While there was some occasional political use in the 1990s, the term rose to particular prominence decades later during the 2016 U.S. election. Then-candidate Trump’s campaign and subsequent administration has been accused of “gaslighting America” for, among other things, labeling verifiable facts as “fake news.”

How to use the term gaslighting  

The gerund gaslighting is used to describe the act of such sanity-questioning manipulation. Its verb form is to gaslight (e.g., to gaslight the public), taking a past tense of gaslighted or gaslit.

The term is used to describe toxic or unhealthy relationship dynamics involving power and control. It’s often used by victims who retroactively discover that a close friend or loved one has been extremely deceitful. As such, gaslighting is commonly associated with infidelity and has been named as a form of child abuse.

Gaslighting is increasingly used more casually to describe lying or deceitful behavior. For instance, some media critics have described the misleading narratives of popular podcasts S-Town and The Polybius Conspiracy as gaslighting the audience.

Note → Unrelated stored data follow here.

-- ==== Sys2Proof/Laws/Flags.lean ====
section
/-! SUPPORT. Laws of the flags: a flag reads as written and the other seven keep their values (R31), and what each flag block of the spec leaves. -/

namespace Sys2Proof.Machine

theorem getFlag_setFlag_same (f : Byte) (x : Flag) (v : Bool) : getFlag (setFlag f x v) x = v := by
  cases x <;> cases v <;> revert f <;> decide

theorem getFlag_setFlag_other (f : Byte) {x y : Flag} (v : Bool) (h : y ≠ x) : getFlag (setFlag f x v) y = getFlag f y := by
  cases x <;> cases y <;> first | exact absurd rfl h | (cases v <;> revert f <;> decide)

theorem getFlag_setFlag (f : Byte) (x y : Flag) (v : Bool) : getFlag (setFlag f x v) y = if y = x then v else getFlag f y := by
  split
  · next h => rw [h, getFlag_setFlag_same]
  · next h => exact getFlag_setFlag_other f v h

@[simp] theorem State.flag_setFlagBit (x y : Flag) (v : Bool) (s : State) : (s.setFlagBit x v).flag y = if y = x then v else s.flag y :=
  getFlag_setFlag s.f x y v

/-- The F5 and F3 writes, flag by flag: F5 and F3 as the policy says, the others kept (R7). -/
@[simp] theorem State.flag_writeF53 (x : Flag) (r5 r3 : Bool) (s : State) :
    (s.writeF53 r5 r3).flag x =
      if x = .f3 then f53Value s.f53 (s.draws + 1) r3 else if x = .f5 then f53Value s.f53 s.draws r5 else s.flag x := by
  simp only [State.flag, State.writeF53_f, getFlag_setFlag]

/-! A flag block writes F and, under the policy ANY, the draw counter, and nothing else. -/

theorem State.inc8Flags_frame (v : Byte) (s : State) : ∃ f d, s.inc8Flags v = { s with f := f, draws := d } := by
  simp only [State.inc8Flags, State.setFlagBit, State.writeF53]; exact ⟨_, _, rfl⟩

theorem State.dec8Flags_frame (v : Byte) (s : State) : ∃ f d, s.dec8Flags v = { s with f := f, draws := d } := by
  simp only [State.dec8Flags, State.setFlagBit, State.writeF53]; exact ⟨_, _, rfl⟩

theorem State.add16Flags_frame (a b : Word) (s : State) : ∃ f d, s.add16Flags a b = { s with f := f, draws := d } := by
  simp only [State.add16Flags, State.setFlagBit, State.writeF53]; exact ⟨_, _, rfl⟩

theorem State.rotateFlags_frame (r : Byte) (c : Bool) (s : State) : ∃ f d, s.rotateFlags r c = { s with f := f, draws := d } := by
  simp only [State.rotateFlags, State.setFlagBit, State.writeF53]; exact ⟨_, _, rfl⟩

end Sys2Proof.Machine
end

More examples of gaslighting:

“Gaslighting identifies a real phenomenon: the way critics of a line of thought sometimes try to discount the perceptions of the person producing that thought.”
—Katy Waldman, Slate, April 2016

Note

This content is not meant to be a formal definition of this term. Rather, it is an informal summary that seeks to provide supplemental information and context important to know or keep in mind about the term’s history, meaning, and usage.